WHAT THE EXERCISE ASKS:
Set down exactly the lines in the records below that run from the line with "simp [State.arise, State.modMem, free.1]" to the line with "have read : t.readSectors", inclusive, and nothing more.

··· ENTRIES SUPPLIED ···

/-- The scrubber, which found symbols of some pins in error, met them, where nothing else waits. -/
theorem State.scrubLine_meets {s : State} (free : s.errorFree) (line : BitVec 36) (sec : Fin 2) (pins : List (Fin 36)) (some_ : pins ≠ []) (k : Nat)
    (hm : s.mapped (64 * line.toNat) = some (.hbm k)) (awake : (s.stack k).state ≠ .selfRefresh) :
    (s.arise [{ line := line, error := .hbm sec pins }]).scrubLine k line.toNat sec = s.sectorError k line.toNat sec (pins.map (·.val)) true := by
  generalize ht : s.arise [{ line := line, error := .hbm sec pins }] = t
  have errors : t.mem.errors = [(line.toNat, .hbm sec pins)] := by
    rw [← ht]
    simp [State.arise, State.modMem, free.1]
  have stack : t.stack k = s.stack k := by rw [← ht]; rfl
  have found : badSymbols line.toNat sec (line.toNat, .hbm sec pins) = pins.map (·.val) := if_pos ⟨rfl, rfl⟩
  have cleared : t.modMem (fun m => { m with errors := [] }) = s := by
    rw [← ht]
    unfold State.arise State.modMem
    dsimp only
    rw [← free.1]
  have read : t.readSectors k line.toNat [sec.val] true = s.sectorError k line.toNat sec (pins.map (·.val)) true := by
    unfold State.readSectors
    rw [show t.wakeStack k = t by simp [State.wakeStack, stack, awake]]
    simp only [errors, List.isEmpty_cons, Bool.false_and, Bool.false_eq_true, if_false, List.flatMap_cons, List.flatMap_nil, List.append_nil]
    have removed : t.modMem (fun m => { m with errors := m.errors.filter (fun e => [sec.val].all (fun sec => (badSymbols line.toNat sec e).isEmpty)) }) = s := by
      rw [← cleared]
      unfold State.modMem
      simp [errors, found, some_]
    rw [removed]
    exact congrArg (fun p => s.sectorError k line.toNat sec p true) found
  unfold State.scrubLine
  rw [show t.mapped (64 * line.toNat) = some (.hbm k) by rw [← ht]; exact hm, read]
  rfl

/-- The symbols in error of a sector, where no pin is in error in every sector. -/
theorem State.sectorError_pins {s : State} (free : s.errorFree) (k ln sec : Nat) (pins : List Nat) (distinct : pins.Nodup) (scrub : Bool) :
    (∀ p, pins = [p] → s.sectorError k ln sec pins scrub = (s.bump 0x4002 0 1).pinCorrected k (pcOf ln / 2) (36 * (pcOf ln % 2) + p)) ∧
    (pins.length = 2 ∨ pins.length = 3 → s.sectorError k ln sec pins scrub = s.hbmUncorrectable ln scrub) := by
  obtain ⟨ecc, rewriting⟩ := State.stack_pins_free free k
  have bad : (s.stack k).badPins (pcOf ln) = [] := by simp [Stack.badPins, ecc, rewriting]
  unfold State.sectorError
  dsimp only
  rw [bad, List.append_nil, eraseDups_of_nodup pins distinct, ecc]
  refine ⟨fun p hp => by rw [hp]; rfl, fun few => ?_⟩
  match pins, few with
  | [_, _], _ => rfl
  | [_, _, _], _ => rfl

theorem State.heldAbove_congr {s t : State} (h : t.readView = s.readView) (adder : t.mem.adder = s.mem.adder) (cache : t.mem.cache = s.mem.cache) (ln : Nat) :
    t.heldAbove ln = s.heldAbove ln := by
  unfold State.heldAbove
  rw [adder, cache, State.mapped_view h]

/-- A line that is found uncorrectable, not known before: counted, and poisoned where no copy above HBM serves its readers. -/
theorem State.hbmUncorrectable_finds {s : State} (free : s.errorFree) (ln k : Nat) (hh : s.home (64 * ln) = some (.hbm k)) (clean : ln ∉ s.mem.poison) :
    (s.heldAbove ln = true → (∀ l, (s.hbmUncorrectable ln true).line l = s.line l) ∧ ln ∈ (s.hbmUncorrectable ln true).mem.hidden) ∧
    (s.heldAbove ln = false → ((s.hbmUncorrectable ln true).line ln).2 = true ∧ (∀ l, l ≠ ln → (s.hbmUncorrectable ln true).line l = s.line l) ∧
      (s.hbmUncorrectable ln true).objGet 0x4002 1 = min (2 ^ 64 - 1) (s.objGet 0x4002 1 + 1) ∧
      (s.hbmUncorrectable ln true).objGet 0x4002 2 = min (2 ^ 64 - 1) (s.objGet 0x4002 2 + 1)) := by
  have known : (s.mem.poison.contains ln || s.mem.hidden.contains ln) = false := by simp [clean, free.2.1]
  have view : ((s.bump 0x4002 1 1).bump 0x4002 2 1).readView = s.readView :=
    (State.bump_readView _ 0x4002 2 1 (by simp) (by decide)).trans (State.bump_readView _ 0x4002 1 1 (by simp) (by decide))
  have first : ((s.bump 0x4002 1 1).bump 0x4002 2 1).objGet 0x4002 1 = min (2 ^ 64 - 1) (s.objGet 0x4002 1 + 1) := by
    rw [State.bump, State.objGet_objSet_ne _ _ _ _ _ _ (by decide), State.objGet_bump]
  have second : ((s.bump 0x4002 1 1).bump 0x4002 2 1).objGet 0x4002 2 = min (2 ^ 64 - 1) (s.objGet 0x4002 2 + 1) := by
    rw [State.objGet_bump, State.bump, State.objGet_objSet_ne _ _ _ _ _ _ (by decide)]
  have held := State.heldAbove_congr view rfl rfl ln
  unfold State.hbmUncorrectable
  dsimp only
  rw [known, if_neg Bool.false_ne_true, if_pos rfl, held]
  generalize (s.bump 0x4002 1 1).bump 0x4002 2 1 = t at view first second
  have home : t.home = s.home := State.home_congr (State.mapped_view view) (State.stack_congr view)
  have line := State.line_congr view
  refine ⟨fun above => ?_, fun below => ?_⟩
  · rw [above, if_pos rfl]
    exact ⟨fun l => by rw [← line]; rfl, (mem_sadd _ _ _).mpr (.inl rfl)⟩
  · rw [below, if_neg Bool.false_ne_true, State.mapped_view view, State.mapped_of_home hh]
    obtain ⟨others, bad⟩ := t.line_poisonStored ln
    exact ⟨bad k (by rw [home]; exact hh), fun l hl => by rw [← line]; exact others l hl, first, second⟩

/-! ## What drops with a stack -/

/-- Entries dropped one after another: none of their lines is combined after it, no entry has come, and nothing but the entries and their statistic has changed. -/
theorem State.each_dropEntry (s : State) (q : Nat) (l : List CombEntry) : ∃ comb obj,
    s.each l (fun s e => s.dropEntry q e.line) = { s with mem := { s.mem with comb := comb }, obj := obj } ∧
    (s.each l (fun s e => s.dropEntry q e.line)).outsideMem = s.outsideMem ∧ (l = [] → obj = s.obj) ∧
    ((vget comb q []).map (·.line)).Sublist (s.combLines q) ∧ ∀ e ∈ l, e.line ∉ (vget comb q []).map (·.line) := by
  induction l generalizing s with
  | nil => exact ⟨s.mem.comb, s.obj, rfl, rfl, fun _ => rfl, .refl _, fun _ h => absurd h List.not_mem_nil⟩
  | cons e l ih =>
    have one : ∃ comb obj, s.dropEntry q e.line = { s with mem := { s.mem with comb := comb }, obj := obj } := by
      unfold State.dropEntry
      split
      · exact ⟨_, _, rfl⟩
      · exact ⟨s.mem.comb, s.obj, rfl⟩
    obtain ⟨comb, obj, hone⟩ := one
    have gone : e.line ∉ (s.dropEntry q e.line).combLines q := by
      obtain ⟨comb', mem, entries⟩ := s.dropEntry_mem q e.line
      refine (State.combEntry_eq_none_iff _ _ _).mp ?_
      unfold State.combEntry
      rw [mem]
      exact (entries q e.line).trans (if_pos ⟨rfl, rfl⟩)
    obtain ⟨comb', obj', hrest, outside, -, sub, absent⟩ := ih (s.dropEntry q e.line)
    refine ⟨comb', obj', ?_, outside.trans (s.dropEntry_outsideMem q e.line), fun h => (List.cons_ne_nil _ _ h).elim, sub.trans (s.dropEntry_combLines q e.line q), fun e' he' => ?_⟩
    · refine Eq.trans hrest ?_
      rw [hone]
    · rcases List.mem_cons.mp he' with rfl | rest
      · exact fun h => gone (sub.mem h)
      · exact absent e' rest

/-- Whether an address is mapped to a stack. -/
def State.inStack (s : State) (k a : Nat) : Bool := s.mapped a == some (.hbm k)

theorem State.inStack_iff (s : State) (k a : Nat) : s.inStack k a = true ↔ s.mapped a = some (.hbm k) := beq_iff_eq

/-- What drops with a stack: its stored bytes and its poison, and what combines its lines. -/
theorem State.dropStack_drops (s : State) (k : Nat) (poison : Bool) : ∃ mem obj, s.dropStack k poison = { s with mem := mem, obj := obj } ∧ (s.dropStack k poison).mapped = s.mapped ∧
    mem.hbm = s.mem.hbm ∧ mem.cells = s.mem.cells.filter (fun c => !s.inStack k c.1) ∧ (poison = true → mem.poison = s.mem.poison.filter (fun l => !s.inStack k (64 * l))) ∧
    mem.tgState = s.mem.tgState ∧ mem.tgRes = s.mem.tgRes ∧
    ((∀ e ∈ vget s.mem.comb (k / 3) [], s.mapped (64 * e.line) ≠ some (.hbm k)) → obj = s.obj) ∧
    ∀ e ∈ vget mem.comb (k / 3) [], s.mapped (64 * e.line) ≠ some (.hbm k) := by
  obtain ⟨comb, obj, dropped, outside, untouched, sub, absent⟩ := s.each_dropEntry (k / 3) ((vget s.mem.comb (k / 3) []).filter (fun (e : CombEntry) => s.inStack k (64 * e.line)))
  have drops : s.dropStack k poison = (s.each ((vget s.mem.comb (k / 3) []).filter (fun (e : CombEntry) => s.inStack k (64 * e.line))) (fun s e => s.dropEntry (k / 3) e.line)).modMem
      (fun m => { m with
        cells := m.cells.filter (fun c => !s.inStack k c.1), poison := if poison then m.poison.filter (fun l => !s.inStack k (64 * l)) else m.poison
        adder := m.adder.filter (fun l => !s.inStack k (64 * l)), errors := m.errors.filter (fun e => !s.inStack k (64 * e.1))
        hidden := m.hidden.filter (fun l => !s.inStack k (64 * l))
        cache := vmod m.cache (k / 3) (fun l => l.filter (fun (c : CacheLine) => !s.inStack k (64 * c.line))) }) := rfl
  rw [drops, dropped]
  refine ⟨_, obj, rfl, ?_, rfl, rfl, fun hp => by rw [hp]; rfl, rfl, rfl, fun none => untouched ?_, fun e he there => ?_⟩
  · exact (State.mapped_congr (s := s) (by rw [dropped] at outside; exact outside) rfl rfl)
  · exact List.filter_eq_nil_iff.mpr fun e he => mt (s.inStack_iff k _).mp (none e he)
  · obtain ⟨e', he', line⟩ := List.mem_map.mp (sub.mem (List.mem_map_of_mem he))
    refine absent e' (List.mem_filter.mpr ⟨he', (s.inStack_iff k _).mpr ?_⟩) ?_
    · rw [line]
      exact there
    · rw [line]
      exact List.mem_map_of_mem he

end Sys2Proof.Machine
end

section
/-! SUPPORT. What training a channel makes of its stack and of the device (06 R210 to R214). -/

namespace Sys2Proof.Machine

theorem length_filter_filter_le_one {l : List Nat} (few : l.length ≤ 1) (p q : Nat → Bool) : ¬ 2 ≤ ((l.filter p).filter q).length := by
  have := List.length_filter_le q (l.filter p)
  have := List.length_filter_le p l
  omega

/-- A channel whose command lanes pass and of which at most one pin fails is stamped, and its stack stays in service. -/
theorem Stack.train_stamps (x : Stack) (ch : Nat) (bad : List Nat) (few : bad.length ≤ 1) :
    (x.train ch bad true).stamps = x.stamps.set ch x.temp ∧ (x.train ch bad true).window = x.window ∧ (x.train ch bad true).state = x.state ∧
    ∀ p ∈ (x.train ch bad true).flagged, p ∈ x.flagged := by
  refine ⟨rfl, rfl, ?_, fun p hp => (List.mem_filter.mp hp).1⟩
  unfold Stack.train
  dsimp only
  rw [decide_eq_false (not_or.mpr ⟨length_filter_filter_le_one few _ _, length_filter_filter_le_one few _ _⟩)]
  rfl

···

WRITTEN SOLUTION:
    simp [State.arise, State.modMem, free.1]
  have stack : t.stack k = s.stack k := by rw [← ht]; rfl
  have found : badSymbols line.toNat sec (line.toNat, .hbm sec pins) = pins.map (·.val) := if_pos ⟨rfl, rfl⟩
  have cleared : t.modMem (fun m => { m with errors := [] }) = s := by
    rw [← ht]
    unfold State.arise State.modMem
    dsimp only
    rw [← free.1]
  have read : t.readSectors k line.toNat [sec.val] true = s.sectorError k line.toNat sec (pins.map (·.val)) true := by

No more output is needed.